“Russian firm indicted in special counsel probe cites Kavanaugh decision to argue that charge should be dismissed”

Bob Barnes in WaPo:

A Russian company accused by special counsel Robert S. Mueller III of being part of an online operation to disrupt the 2016 presidential campaign is leaning in part on a decision by Supreme Court nominee Brett M. Kavanaugh to argue that the charge against it should be thrown out.

The 2011 decision by Kavanaugh, writing for a three-judge panel, concerned the role that foreign nationals may play in U.S. elections. It upheld a federal law that said foreigners temporarily in the country may not donate money to candidates, contribute to political parties and groups, or spend money advocating for or against candidates. But it did not rule out letting foreigners spend money on independent advocacy campaigns.

Kavanaugh “went out of his way to limit the decision,” said Daniel A. Petalas, a Washington lawyer and former interim general counsel for the Federal Election Commission…
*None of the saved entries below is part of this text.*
/-! SCALE, check by check -/

/-- A SCALE whose turn has come, in a span: it waits for the bytes, meets their poison, or appends them (R160, R395, R443). -/
def scaleTakes (s : State) (p : Word) (k : Nat) : Res :=
  let a := apAddr s.focus.core (apOff p)
  if s.fcore.wmHeld (vaOf p) k || s.apWaits a k then .wait
  else if s.poisonNow a k then .trap cPOISON p 0
  else .done ((s.correct a k).modFCore (fun c => { c with arr := { c.arr with scaleq := c.arr.scaleq ++ bytesOf k (s.readNow a k) } }))

section
variable {s : State} {n : BitVec 7} {b : BitVec 4} {i : BitVec 15}

theorem exec_scale_format (hap : isAp (s.lqPtr b i) = false) : exec (.scale n b i) s = finish s (.trap cALIGN (s.lqPtr b i) 0) := by
  simp [exec, execScale, hap]

theorem exec_scale_outside (hap : isAp (s.lqPtr b i) = true)
    (h : apBad (s.lqPtr b i) = true ∨ pairSize < apOff (s.lqPtr b i) + n.toNat) :
    exec (.scale n b i) s = finish s (.trap cAPERTURE (s.lqPtr b i) 0) := by
  simp [exec, execScale, hap, h]

/-- A SCALE that stays in the pair store, by the operations before it (R55, R160, R395). -/
theorem exec_scale_inside (hap : isAp (s.lqPtr b i) = true) (hbad : apBad (s.lqPtr b i) = false)
    (hle : apOff (s.lqPtr b i) + n.toNat ≤ pairSize) :
    exec (.scale n b i) s = finish s (
      if s.mqBefore.any (fun o => spanOp o.ins) then .wait
      else if s.fctx.span.isNone then .trap cILLOP 0 0
      else if 64 < s.fcore.arr.scaleq.length - (s.mqBefore.map (fun o => scalesOf o.ins)).sum + n.toNat then .trap cQIMB 0 0
      else if s.mqBefore.any (fun o => scalesOf o.ins ≠ 0) then .wait
      else scaleTakes s (s.lqPtr b i) n.toNat) := by
  simp only [exec, execScale, hap, hbad, Nat.not_lt.2 hle, Bool.not_true, Bool.false_eq_true, if_false, Bool.false_or, decide_false]
  rfl

end

section
variable {s : State} {p : Word} {k : Nat}

theorem scaleTakes_held (h : s.apWaits (apAddr s.focus.core (apOff p)) k = true ∨ s.fcore.wmHeld (vaOf p) k = true) :
    scaleTakes s p k = .wait := by
  rcases h with h | h <;> simp [scaleTakes, h]

variable (hturn : s.apWaits (apAddr s.focus.core (apOff p)) k = false) (hw : s.fcore.wmHeld (vaOf p) k = false)
include hturn hw

theorem scaleTakes_poisoned (h : s.poisonNow (apAddr s.focus.core (apOff p)) k = true) : scaleTakes s p k = .trap cPOISON p 0 := by
  simp [scaleTakes, hturn, hw, h]

theorem scaleTakes_appends (hp : s.poisonNow (apAddr s.focus.core (apOff p)) k = false)
    (hs : s.softAt (apAddr s.focus.core (apOff p)) k = false) :
    scaleTakes s p k = .done (s.modFCore (fun c => { c with arr := { c.arr with
      scaleq := c.arr.scaleq ++ bytesOf k (s.readNow (apAddr s.focus.core (apOff p)) k) } })) := by
  simp [scaleTakes, hturn, hw, hp, correct_of_softAt hs]

end

/-- An operation that changes the core of the focus alone. -/
theorem coreBecomes_of_finish {i : Instr} {s : State} (f : Core → Core) (h : exec i s = finish s (.done (s.modFCore f))) :
    CoreBecomes i s (f s.fcore) :=
  ⟨_, h, rfl, onlyCore_modFCore s f .issued, State.fcore_modFCore s f⟩

/-- Settles O30: the spill partition's operations change the context alone; a SCALE passes its checks in their order, then takes its bytes. -/
theorem spillsAndScales : Obligations.SpillsAndScales := by
  unfold Obligations.SpillsAndScales
  intro s d x n b i p k pa reach turn pending alone
  have hin (h : reach) := exec_scale_inside (s := s) (n := n) h.1 h.2.1 h.2.2
  have htakes (h : reach) (ha : alone) (hspan : s.fctx.span.isSome) (hroom : s.fcore.arr.scaleq.length + k ≤ 64) :
      exec (.scale n b i) s = finish s (scaleTakes s p k) := by
    obtain ⟨hscales, hsum⟩ := no_scales_before ha.2
    rw [hin h, no_span_before ha.1, hscales, hsum, Option.isNone_eq_false_iff.2 hspan, if_neg Bool.false_ne_true, if_neg Bool.false_ne_true,
      if_neg (by omega), if_neg Bool.false_ne_true]
  refine ⟨?_, fun hb => ?_, fun hb => ?_, fun hap => ?_, fun hap hout => ?_, fun h ht => ?_, fun h ht hspan => ?_,
    fun h ht hspan hfull => ?_, fun h ht hspan hroom ha => ?_, fun h ha hspan hroom hheld => ?_, fun h ha hspan hroom hfree hw hp => ?_,
    fun h ha hspan hroom hfree hw hp hs => ?_⟩
  · exact ctxBecomes_of_finish (fun t => { t with
      spill := t.spill.set x.toNat (s.opnd d.toNat), spillBad := t.spillBad.filter (fun j => j ≠ x.toNat) }) rfl
  · refine ctxBecomes_of_finish (fun t => pended s t d.toNat (s.fctx.spill.get x.toNat 0) 1) ?_
    show finish s _ = _
    rw [hb]
    rfl
  · refine traps_of_finish ?_
    show finish s _ = _
    rw [hb]
    rfl
  · exact traps_of_finish (exec_scale_format hap)
  · exact traps_of_finish (exec_scale_outside hap hout)
  · exact waits_of_finish ((hin h).trans (by rw [if_pos (span_before ht)]))
  · exact traps_of_finish ((hin h).trans (by rw [no_span_before ht, hspan]; rfl))
  · rw [Option.isSome_iff_ne_none, ne_eq, ← Option.isNone_iff_eq_none] at hspan
    exact traps_of_finish ((hin h).trans (by rw [no_span_before ht, if_neg Bool.false_ne_true, if_neg hspan, if_pos hfull]))
  · rw [Option.isSome_iff_ne_none, ne_eq, ← Option.isNone_iff_eq_none] at hspan
    have hscales : s.mqBefore.any (fun o => scalesOf o.ins ≠ 0) = true := scales_before fun hnone => ha ⟨ht, hnone⟩
    exact waits_of_finish ((hin h).trans (by
      rw [no_span_before ht, if_neg Bool.false_ne_true, if_neg hspan, if_neg (Nat.not_lt.2 hroom), if_pos hscales]))
  · exact waits_of_finish ((htakes h ha hspan hroom).trans (congrArg (finish s) (scaleTakes_held hheld)))
  · exact traps_of_finish ((htakes h ha hspan hroom).trans (congrArg (finish s) (scaleTakes_poisoned hfree hw hp)))
  · exact coreBecomes_of_finish _ ((htakes h ha hspan hroom).trans (congrArg (finish s) (scaleTakes_appends hfree hw hp hs)))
The Supreme Court affirmed the decision in 2012 in a one-sentence order, without noted dissent or scheduling the case for a hearing. The Obama administration had asked the opinion be affirmed, arguing in a brief that the federal law was narrowly tailored to respect the speech rights of foreigners.

Neither the law in question “nor any other provision of federal law prohibits foreign nationals from speaking out on issues of public policy,” wrote Solicitor General Donald B. Verrilli. “The statute thus leaves open . . . a broad range of expressive activity, from contributing to issue groups, to creating advocacy websites, to funding mass television advertising.”

The exceptions, said Richard Hasen, an election-law expert at the University of California at Irvine, create “potentially a huge loophole for foreign and undisclosed issue ads on federal elections.”